Lecture: One-Dimensional Pd(III) Mott-Insulators: Phase Transition, Charge Fluctuation, and Devices by Prof. Masahiro Yamashita
One-Dimensional Pd(III) Mott-Insulators: Phase Transition, Charge Fluctuation, and Devices
Speaker:
Prof. Masahiro Yamashita
Time:
10:00-11:00 Oct 22, 2021
Venue:
Online: Tencent Conference, ID: 336 856 800
Abstract:
Quasi-one-dimensional halogen-bridged complexes of Ni, Pd and Pt have been attracting much attention because they show very interesting chemical and physical properties such as intense inter-valence charge transfer bands, progressive overtones of resonance Raman spectra, luminescence spectra with large Stokes-shifts, mid-gap absorptions attributable to soliton and polaron. Recently, we have found the largest third-order optical nonlinearity in [NiIII(chxn)2Br]Br2 with the strong electron-correlation (~10-4 esu). Generally speaking, the Pd complexes form the Pd(II)-Pd(IV) mixed-valence states, where the bridging halogens are displaced from the midpoints between neighboring two Pd atoms along the chain, due to the electron-phonon interaction, while the Ni complexes forms the Ni(III) Mott-Hubbard states, where the bridging halogens are located at midpoints between the neighboring two Ni atoms along the chain, due to the strong electron-correlation. Recently, Pd(en)2Br(C5-Y)2 with sulfonic acid counter-ions of the long alkyl chain shows the phase transition between the Pd(II)-Pd(IV) mixed-valence state and Pd(III) Mott-Hubbard state around 205K. The Pd compounds with sulfonic acid of 9 and 12 alkyl chains take the Pd(III) states even at room temperature for the first time.
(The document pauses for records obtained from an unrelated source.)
-- ==== Sys2Proof/Machine/Member.lean ====
section
/-! DEFINITION. The course of an open stripe, the end of member commands, members that leave service, and the rows
DRIVE_ISSUE, STRIPE_OPEN, MEMBER_COMPLETION and the timeouts of members (R125 to R134, R142 to R152, R172 to R178,
R205 to R208, R235 to R237). -/

namespace Sys2Proof.Machine

/-! ### Labels as bytes (R111) -/

/-- The label in the first drive block, none where it does not begin with MAGIC (R187). -/
def parseLabel (b : Bytes) : Option DriveLabel :=
  if leAt b 0 8 ≠ 0x4F434C5353545241 then none
  else some {
    group := byteAt b 8
    erasure := byteAt b 9 == 1
    width := byteAt b 10
    m := byteAt b 11
    spare := byteAt b 12
    format1 := byteAt b 13 == 1
    awu := byteAt b 14
    clean := bitOf (byteAt b 15) 0
    bitmap := bitOf (byteAt b 15) 1
    seed := leAt b 16 8
    slots := leAt b 24 8
    local_ := byteAt b 32
    lgen := leAt b 40 8
    periods := leAt b 48 8 }

/-- What the controller knows of a drive is replaced; a change of the slots reached is reported (R564, R574). -/
def State.setDrive (s : State) (sl : Nat) (d : Drive) : State :=
  let t : State := { s with str := { s.str with drives := tblPut {} s.str.drives sl d } }
  if t.slotsReached = s.slotsReached then t else t.reachChange

/-- A drive that a new label has been written to. -/
def State.setLabel (s : State) (sl : Nat) (b : Bytes) : State :=
  s.setDrive sl { s.drive sl with label := parseLabel b }

/-! ### The end of a host write (R132, R134, R201) -/

/-- A write all of whose stripes have closed is finished. -/
def State.writeEnd (s : State) (seq : Nat) : State :=
  match s.cmd seq with
  | none => s
  | some c =>
    if c.begun ∧ c.todo.isEmpty ∧ c.open_.isEmpty ∧ c.phase ≠ .finished then
      if c.groupFailed then (s.finish seq stGroupFailed 0).flow
      else
        match c.badBlock with
        | some (b, st) => (s.finish seq st b).flow
        | none => (s.finish seq (if c.missed then Config.cutStatus seq % 256 else stSuccess) 0).flow
    else s

/-! ### Cursors of Class 7 work -/

/-- Stripes of the whole regions of a group (R118). -/
def Group.usedStripes (g : Group) : Nat := g.regions * g.t

/-- The next stripe from `from_` on that `p` picks by its row, within the used stripes. -/
def Group.nextStripe (g : Group) (from_ : Nat) (p : Nat → Bool) : Option Nat :=
  ((List.range g.rows).map (· + from_)).find? fun st => decide (st < g.usedStripes) && p (st % g.rows)

/-- Positions that the rebuild of slot `sl` writes, by row (R189). -/
def Group.rebuildRows (g : Group) (sl : Nat) : List Spare := (g.relocate g.place).taken.filter fun x => x.by_ == sl

/-- Home positions of slot `sl`: row and position (R114). -/
def Group.homeRows (g : Group) (sl : Nat) : List (Nat × Nat) :=
  let loc := (g.slots.findIdx? (· == sl)).getD 0
  (g.seq.zipIdx.filter fun x => x.1 == loc).map fun x => (x.2 / g.n, x.2 % g.n)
Pd(cptn)2Br3 show the charge fluctuation and charge separation between Pd(III) state and Pd(II)-Pd(IV) mixed-valence state. Finally, I will talk about their devices composed of the Ni-Pd hetero-junctions.
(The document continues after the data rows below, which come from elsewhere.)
-- ==== Sys2Proof/Machine/Shadow.lean ====
section
/-! DEFINITION. The Mirror link, the epoch copy, the command log, the Lodestone lease, the fence, the release and the
takeover (R544 to R574). -/

namespace Sys2Proof.Machine

/-- A frame whose CRC fails is dropped and counted (R550). -/
def State.mirrorRx (s : State) (crcOk : Bool) (f : State → State) : State :=
  if !(s.shd.halfA || s.shd.halfB) ∨ !s.isOn 162 then s else if crcOk then f s else s.count .shdLinkErr

/-! ### Pairing (R545 to R547) -/

/-- The role a controller reports in HELLO: SOLO while it goes on serving in PAIRING (R544, R546; log entry 44). -/
def State.helloRole (s : State) : Role := if s.shd.role = .pairing ∧ s.shd.wasSolo then .solo else s.shd.role

/-- Whether this controller wins the election against its peer (R546). -/
def State.winsElection (s : State) : Bool :=
  let strong (r : Role) : Bool := r == .active || r == .solo
  let mine := strong s.helloRole
  let theirs := strong s.shd.peerRole
  if mine != theirs then mine
  else if s.lastActive != s.shd.peerLast then s.lastActive
  else decide (Config.serial < s.shd.peerSerial)

/-- The election is decided; the winner cuts copy 0 (R546, R547). -/
def State.elect (s : State) : State :=
  let w := s.winsElection
  let s : State := { s with shd := { s.shd with won := some w } }
  if w then s.cutFirst else s

/-- HELLO from the peer (R545 to R547). -/
def State.hello (s : State) (serial : Nat) (role : Role) (last : Bool) (drive net : Nat) : State :=
  if !s.bit .shdCtl 0 then ({ s with shd := { s.shd with peer := true } } : State).raise 23
  else
    let known := s.shd.peer && s.shd.peerSerial == serial
    let s : State := { s with shd := { s.shd with
      peer := true, peerSerial := serial, peerRole := role, peerLast := last, peerReach := drive, peerNet := net } }
    let s := s.raise 23
    match s.shd.role with
    | .solo =>
      let s := s.setRole .pairing
      let s : State := { s with shd := { s.shd with wasSolo := true, pairStart := some s.now } }
      s.elect
    | .pairing => if s.shd.won.isSome then s else s.elect
    | .active =>
      if role = .pairing ∧ (!known ∨ !s.shd.copy0Acked ∧ !s.shd.logging) ∧ s.shd.releasing.isNone then s.cutFirst else s
    | _ => s

def execHello (serial : Nat) (role : Role) (last : Bool) (drive net : Nat) (crcOk : Bool) (s : State) : Outcome :=
  .next (s.mirrorRx crcOk fun s => s.hello serial role last drive net)

/-- HELLO is sent every 10 µs in PAIRING (R546). -/
def State.helloSend (s : State) : State :=
  match s.shd.role, s.shd.pairStart with
  | .pairing, some t0 =>
    if !s.bit .shdCtl 0 then s
    else
      let s := s.advanceTo (match s.shd.helloSent with | some t => t + 10 * usec | none => t0)
      let s := s.mirror .hello
        [Config.serial, s.helloRole.code, b2n s.lastActive, s.slotsReached, s.linksUp] []
      { s with shd := { s.shd with helloSent := some s.now } }
  | _, _ => s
Brief Introduction of the Speaker:
Professor Masahiro Yamashita now works at Tohoku University in Japan. He received his Ph.D. from Kyushu University in Japan in 1982, and then engaged in research work in many well-known scientific research institutions, such as Japan Molecular Institute, Kyushu University, Nagoya University, Tokyo Metropolitan University, London University, etc. Professor Masahiro has been engaged in the research of molecular-based magnetic materials, functional complexes and nano-materials and made important contributions. Up to now more than 300 papers have been published in Nature, Nature Commun, JACS, Angew, and Chem. He has won Innovation Award of Japan Chemical Society in 2005, Inoue Award in 2012 and Coordination Chemistry Award in Japan in 2014.